I mean, I don’t really hate instructions, but I am suspicious of them. And I might hate the way people write them. Because let’s be honest, most instructions are written for people who really don’t need instructions.
Real life example: I recently messed up a recipe because the dumb thing said to place three things on the bottom. It was halfway done—and I had started to feel something must be wrong—before it hit me that maybe I should have placed the stupid things side by side.
Come on, people. You could have just written exactly that: “Lay them side by side on the bottom,” and saved me the waste of an hour of my life.

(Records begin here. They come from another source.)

-- ==== Sys2Proof/WellFormed.lean ====
section
/-!
DEFINITION. Which commands can be given: each operand within the range its rule gives it. A meaning does not ask (it acts
on whatever is named, or finds nothing there); a statement that needs a range says so through these.
-/
namespace Sys2Proof

/-- A cell of the 144 (R71). -/
def cellWf (c : Nat) : Bool := decide (c < 144)
/-- One of the two dies. -/
def dieWf (d : Nat) : Bool := decide (d < 2)
/-- One of the sixteen HBM stacks. -/
def stackWf (n : Nat) : Bool := decide (n < 16)
/-- A queue id of 13 bits (R35, R395). -/
def queueWf (q : Nat) : Bool := decide (q < 8192)
/-- One of the sixteen ports (R378). -/
def portWf (p : Nat) : Bool := decide (p < 16)
/-- One of the four lanes of a port. -/
def laneWf (j : Nat) : Bool := decide (j < 4)
/-- One of the sixteen command rings (R454). -/
def ringWf (r : Nat) : Bool := decide (r < 16)
/-- An endpoint id, or 65,536 plus the index of a service entry (R386). -/
def epWf (e : Nat) : Bool := decide (e < 65792)
/-- A channel of a connection (R387). -/
def chWf (c : Nat) : Bool := decide (c < 4)
/-- A module's rank (R370). -/
def rankWf (r : Nat) : Bool := decide (r < 65536)
/-- One of the eight sinks (R168). -/
def sinkWf (k : Nat) : Bool := decide (k < 8)
/-- One of the eight micro-batch slots, or of the eight slots of a weight stream (R84, R91). -/
def slotWf (k : Nat) : Bool := decide (k < 8)
/-- A weight stream (R91). -/
def streamWf (k : Nat) : Bool := decide (k < 16)
/-- A Tarn: of a cell, or the shared one of a die (TIER_BANK_STALL). -/
def tarnWf (t : Nat) : Bool := decide (t < 144) || decide (t = 0xF0) || decide (t = 0xF1)
/-- A 64-bit value. -/
def wordWf (v : Nat) : Bool := decide (v < 2 ^ 64)
/-- An address of control space, of a register of 8 B (R14). -/
def addrWf (a : Nat) : Bool := decide (a < 2 ^ 32) && decide (a % 8 = 0)
/-- A device physical address (R72). -/
def dpaWf (a : Nat) : Bool := decide (a < 2 ^ 48)
/-- Bytes. -/
def bytesWf (bs : Nats) : Bool := bs.all (fun b => decide (b < 256))
/-- An SMBus command that R482 does not define. -/
def smbWf (c : Nat) : Bool := decide (8 < c) && decide (c < 256)

/-- The fields of a GT frame hold what their widths allow (R381). -/
def frameWf (f : GtFrame) : Bool :=
  portWf f.port && epWf f.ep && chWf f.ch && decide (f.flags < 16) && decide (f.inc < 2 ^ 32) && decide (f.seq < 2 ^ 32) &&
  decide (f.ack < 2 ^ 32) && decide (f.credit < 2 ^ 32) && decide (f.body.op < 256) && decide (f.body.step < 2 ^ 44) &&
  decide (f.body.arg0 < 2 ^ 64) && decide (f.body.arg1 < 2 ^ 32) && decide (f.body.gen < 16) &&
  decide (f.body.payload.length ≤ 8960) && bytesWf f.body.payload

/-- A message over the NoC is named by its place among those on their way; one in a frame, by the frame. -/
def viaWf : Via → Bool
  | .noc _ => true
  | .gt f => frameWf f

/-- A command whose operands are within their ranges. -/
def Instr.wf : Instr → Bool
  | .beatRetireCheck => true
  | .stretchSample n => decide (n ≤ 4096)
  | .beatBoundary => true
  | .commitApply _ _ => true
  | .beatStart => true
  | .beatZeroBoundary => true
  | .holdReq mode => decide (mode < 4)
  | .holdEnter => true
  | .resume => true
  | .faultHold => true
  | .sliceRetire _ _ => true
  | .tokenArrival q => queueWf q
  | .creditArrival q => queueWf q
  | .seqHoldRelease cell _ => cellWf cell
  | .tarnBankGrant tarn asks _ => tarnWf tarn && decide (0 < asks ∧ asks < 64)
  | .tierCommit => true
  | .hotFlush => true
  | .hotFlushDone => true
  | .microbatchDrop slot => slotWf slot
  | .weightFillDone stream slot => streamWf stream && slotWf slot
  | .weightSlotRelease stream slot => streamWf stream && slotWf slot
  | .arrayTileGrant cell _ => cellWf cell
  | .arrayOpRetire cell _ => cellWf cell
  | .cellCommit cell => cellWf cell
  | .vadd cell _ => cellWf cell
  | .vmul cell _ => cellWf cell
  | .vfma cell _ => cellWf cell
  | .vmin cell _ => cellWf cell
  | .vmax cell _ => cellWf cell
  | .vcmp cell _ => cellWf cell
  | .vsel cell _ => cellWf cell
  | .vcvt cell _ => cellWf cell
  | .vred cell _ => cellWf cell
  | .vand cell _ => cellWf cell
  | .vor cell _ => cellWf cell
  | .vxor cell _ => cellWf cell
  | .vshl cell _ => cellWf cell
  | .vshr cell _ => cellWf cell
  | .vsra cell _ => cellWf cell
  | .vlsh cell _ => cellWf cell
  | .vbcast cell _ => cellWf cell
  | .vext cell _ => cellWf cell
  | .vins cell _ => cellWf cell
  | .mand cell _ => cellWf cell
  | .mor cell _ => cellWf cell
  | .mxor cell _ => cellWf cell
  | .mnot cell _ => cellWf cell
  | .mshl cell _ => cellWf cell
  | .mpop cell _ => cellWf cell
  | .mset cell _ => cellWf cell
  | .mget cell _ => cellWf cell
  | .sadd cell _ => cellWf cell
  | .ssub cell _ => cellWf cell
  | .smul cell _ => cellWf cell
  | .sand cell _ => cellWf cell
  | .sor cell _ => cellWf cell
  | .sxor cell _ => cellWf cell
  | .sshl cell _ => cellWf cell
  | .sshr cell _ => cellWf cell
  | .ssra cell _ => cellWf cell
  | .sli cell _ => cellWf cell
  | .sliu cell _ => cellWf cell
  | .scmp cell _ => cellWf cell
  | .sget cell _ => cellWf cell
  | .amov cell _ => cellWf cell
  | .aadd cell _ => cellWf cell
  | .atos cell _ => cellWf cell
  | .vld cell _ => cellWf cell
  | .vst cell _ => cellWf cell
  | .sld cell _ => cellWf cell
  | .sst cell _ => cellWf cell
  | .vgath cell _ => cellWf cell
  | .vscat cell _ => cellWf cell
  | .qsend cell _ => cellWf cell
  | .qrecv cell _ => cellWf cell
  | .qprobe cell _ => cellWf cell
  | .qrecvDeadline cell _ => cellWf cell
  | .aop cell _ => cellWf cell
  | .await cell _ => cellWf cell
  | .wfill cell _ => cellWf cell
  | .wrel cell _ => cellWf cell
  | .xsta cell _ => cellWf cell
  | .xget cell _ => cellWf cell
  | .xfree cell _ => cellWf cell
  | .nop cell _ => cellWf cell
  | .br cell _ => cellWf cell
  | .brc cell _ => cellWf cell
  | .brm cell _ => cellWf cell
  | .loop cell _ => cellWf cell
  | .slend cell _ => cellWf cell
  | .fence cell _ => cellWf cell
  | .bwait cell _ => cellWf cell
  | .trap cell _ => cellWf cell
  | .undefinedOpcode cell opc _ => cellWf cell && decide (opc < 256)
  | .scan cell _ => cellWf cell
  | .segscan cell _ => cellWf cell
  | .exp2 cell _ => cellWf cell
  | .log2 cell _ => cellWf cell
  | .rcp cell _ => cellWf cell
  | .rsqrt cell _ => cellWf cell
  | .cadd cell _ => cellWf cell
  | .mxenc cell _ => cellWf cell
  | .fetchUe cell => cellWf cell
  | .cellSeqRestart cell pc => cellWf cell && decide (pc < 32768)
  | .clayLoad => true
  | .clayPass1Done => true
  | .claySignatureDone => true
  | .clayPass2Done => true
  | .clayCancel => true
  | .clayArm => true
  | .groupCommit => true
  | .quiesceBegin => true
  | .clayFlip => true
  | .embCoalesce die => dieWf die
  | .embFetch die => dieWf die
  | .embPool die => dieWf die
  | .embGrad die => dieWf die
  | .embPush die => dieWf die
  | .embEmptyItem die => dieWf die
  | .lookupTimeout die => dieWf die
  | .embCommit die => dieWf die
  | .sketchClear die => dieWf die
  | .sketchDecay die => dieWf die
  | .driftGo stack rank dest => stackWf stack && rankWf rank && stackWf dest
  | .driftLeaving stack key => stackWf stack && wordWf key
  | .driftSwitch stack key => stackWf stack && wordWf key
  | .driftInstall stack key => stackWf stack && wordWf key
  | .driftFree stack key => stackWf stack && wordWf key
  | .driftCopyTimeout stack key => stackWf stack && wordWf key
  | .sounding => true
  | .cellLost cell cause => cellWf cell && decide (cause < 2)
  | .push m => viaWf m
  | .endMark m => viaWf m
  | .siltClose stack => stackWf stack
  | .siltApply stack => stackWf stack
  | .siltEmptyItem stack => stackWf stack
  | .siltLaneDispatch stack lane key _ => stackWf stack && decide (lane < 32) && wordWf key
  | .siltUpdateDone stack key => stackWf stack && wordWf key
  | .tornSweepDone stack => stackWf stack
  | .siltCommit stack => stackWf stack
  | .eccWriteback dpa => dpaWf dpa
  | .springRecord emitter _ => decide (emitter < 17 + 8192)
  | .springMark => true
  | .springStream sink => sinkWf sink
  | .sinkAck f => frameWf f
  | .sinkAckTimeout sink => sinkWf sink
  | .sinkFailover sink => sinkWf sink
  | .springCommit => true
  | .closeWindow => true
  | .sinkSwap => true
  | .pairEnable => true
  | .pairDisable => true
  | .sinksReconnect => true
  | .springEpochWrite epoch => wordWf epoch
  | .springSinkAckWrite seq => wordWf seq
  | .inputLoss _ => true
  | .lastGaspStop => true
  | .lastGaspFlush => true
  | .lastGaspEnd _ => true
  | .roceResponse sink kind psn => sinkWf sink && decide (kind < 5) && decide (psn < 2 ^ 24)
  | .roceRetryTimeout sink => sinkWf sink
  | .qpReady f => frameWf f
  | .roceRearm => true
  | .kvAppend q slot => queueWf q && slotWf slot
  | .kvRead q => queueWf q
  | .kvShare q => queueWf q
  | .kvFree q => queueWf q
  | .kvPrefetch q => queueWf q
  | .kvBadRequest q => queueWf q
  | .kvCowInstall hist _ => decide (hist < 256)
  | .kvPageQuarantine die _ => dieWf die
  | .kvPageReturn die _ => dieWf die
  | .kvSpill die => dieWf die
  | .kvMoveDone die _ => dieWf die
  | .seqCommit die => dieWf die
  | .collChain die => dieWf die
  | .collRoot die => dieWf die
  | .collGather die => dieWf die
  | .collEmptyItem die => dieWf die
  | .accumToken q => queueWf q
  | .chainSeg m => viaWf m
  | .rootContrib m => viaWf m
  | .rootResult m => viaWf m
  | .hopDeadline => true
  | .fetchReq m => viaWf m
  | .fetchData m => viaWf m
  | .fetchStale m => viaWf m
  | .leaseRelease m => viaWf m
  | .leaseExpiry key _ => wordWf key
  | .peerLost ep => epWf ep
  | .rejoinLive rank => rankWf rank
  | .collCommit => true
  | .permStart => true
  | .permAbort => true
  | .permMove stack => stackWf stack
  | .laneLoss port lane => portWf port && laneWf lane
  | .laneFailed port lane cause => portWf port && laneWf lane && decide (cause < 3)
  | .alignmentCodeword port _ _ _ syms => portWf port && decide (syms.length ≤ 4)
  | .changeMarker port => portWf port
  | .changeMarkerDetect port => portWf port
  | .widthConfirm port => portWf port
  | .widthChangeTimeout port => portWf port
  | .portFail port => portWf port
  | .laneRetrainDone port lane => portWf port && laneWf lane
  | .bringupStageDone port lanes => portWf port && decide (lanes < 16)
  | .bringupTimeout port => portWf port
  | .frameArrival port bytes _ _ _ => portWf port && bytesWf bytes
  | .portCommit port => portWf port
  | .portRetrain port => portWf port
  | .laneClear port => portWf port
  | .fwdTableWrite n value => decide (n < 16384) && wordWf value
  | .gtKeepalive f => frameWf f
  | .gtAck f => frameWf f
  | .gtNak f => frameWf f
  | .gtHello f => frameWf f
  | .gtHelloAck f => frameWf f
  | .gtUndefinedOpcode f reason => frameWf f && decide (reason < 16)
  | .qtoken f => frameWf f
  | .qcredit f => frameWf f
  | .lookupReq m => viaWf m
  | .lookupReply m => viaWf m
  | .driftCopy m => viaWf m
  | .copyAck m => viaWf m
  | .copyNak m => viaWf m
  | .switch m => viaWf m
  | .switchAck m => viaWf m
  | .driftCancel m => viaWf m
  | .driftFwd m => viaWf m
  | .refill f => frameWf f
  | .gsr f _ => frameWf f
  | .gtRto ep ch seq => epWf ep && chWf ch && decide (seq < 2 ^ 32)
  | .gtAckTimer ep ch => epWf ep && chWf ch
  | .gtHelloRetry ep ch => epWf ep && chWf ch
  | .keepaliveSend => true
  | .xportCommit => true
  | .quarClear => true
  | .connReset => true
  | .scrubGo => true
  | .scrubAbort => true
  | .scrubLineRead => true
  | .dmaRestart => true
  | .dmaRestartSkip => true
  | .retireGo => true
  | .retireDone => true
  | .lineClear => true
  | .stackClear => true
  | .errorHistoryAppend _ => true
  | .fmpFragment via _ bytes => decide (via < 2) && bytesWf bytes
  | .fmpReassemblyTimeout _ => true
  | .fmpGapTimeout => true
  | .fmpHello => true
  | .certGet => true
  | .attest => true
  | .quoteSigned => true
  | .sessionOpen => true
  | .sessionAccept => true
  | .sessionClose => true
  | .sessionIdleTimeout => true
  | .regRead => true
  | .regWrite _ => true
  | .winRead => true
  | .winWrite => true
  | .stateDump => true
  | .keyInstall => true
  | .fuseProgram => true
  | .fwUpdate => true
  | .fwWriteDone => true
  | .fwSvnCommit => true
  | .fmpReset => true
  | .loaderWrite => true
  | .loaderCommit => true
  | .fmpUndefinedType => true
  | .eventSend => true
  | .fmpCommit => true
  | .mgmtAddrWrite lo => wordWf lo
  | .doorbell ring tail => ringWf ring && decide (tail < 2 ^ 32)
  | .descriptorCheck ring => ringWf ring
  | .descriptorReread ring => ringWf ring
  | .ringNop ring => ringWf ring
  | .loadImage ring => ringWf ring
  | .armFlip ring => ringWf ring
  | .regWrites ring _ => ringWf ring
  | .regWritesAtBeat ring => ringWf ring
  | .waitBeat ring => ringWf ring
  | .waitBeatDone ring => ringWf ring
  | .ringCopy ring => ringWf ring
  | .ringFill ring => ringWf ring
  | .ringBadOpcode ring => ringWf ring
  | .bootRom => true
  | .firmwareReady => true
  | .powerOn profile => decide (profile < 16)
  | .pwrOkRelease => true
  | .brownout => true
  | .clipSenseMate => true
  | .thermSensorRead temps _ _ _ _ => decide (temps.length = 37)
  | .throttleUpdate => true
  | .thermalTrip => true
  | .thermRecover => true
  | .modResetN => true
  | .watchdog => true
  | .reset => true
  | .pwrCommit => true
  | .pwrStandby => true
  | .pwrWake => true
  | .smbReadState => true
  | .smbReadProfile => true
  | .smbReadVoltage => true
  | .smbReadCurrent => true
  | .smbReadPower => true
  | .smbReadTemp => true
  | .smbReadAlert => true
  | .smbReadSerial => true
  | .smbReadSvn => true
  | .smbAlertResponse => true
  | .smbUndefinedCommand cmd => smbWf cmd
  | .smbWrite => true
  | .registerWrite addr value => addrWf addr && wordWf value
  | .modResetNRelease => true
  | .railsFall => true
  | .systemControllerFault => true
  | .ringCommandCompletion ring => ringWf ring
  | .neighborSolicitation src hi lo => decide (src < 2 ^ 128) && wordWf hi && wordWf lo
  | .qcreditReport rank => rankWf rank

end Sys2Proof
end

This is why people with knowledge are often so terrible at sharing it. It’s the same thing that you see when you ask someone for directions and they say, “Just go straight until you get to the junction, then turn right.” Sounds simple enough, and off you go toward the junction…only to find, to your dismay, that there are two rights!
Really, bro?
But you know what’s really vexing at that moment? Maybe after you’ve gone down one and it turned out to be the wrong one, and then come back and found that the right one was the one with the massive building a few metres in. And then you think, “Why didn’t they just tell me to head to the one with the building?”
I’ll tell you why: they were thinking about it through their eyes.
But the entire point of explaining stuff to people is to think about the fact that they don’t know what you know. And even worse, they don’t know the things you take for granted.
That’s why I’m suspicious of instructions. And of directions. (Honestly, the way some people give directions, after the second sentence, my eyes just glaze over.)
The problem is never the instructions themselves, or the things these people are trying to pass across. The problem is the things they take for granted. And the real work is being aware of what you take for granted, and remembering that for this person, they’re totally unaware of those things that are so obvious to you.
The minute you see the non-obvious, the way you teach or instruct or direct totally changes.
It’s not easy though, and that’s why so few do it. But that’s also why it’s totally worth it.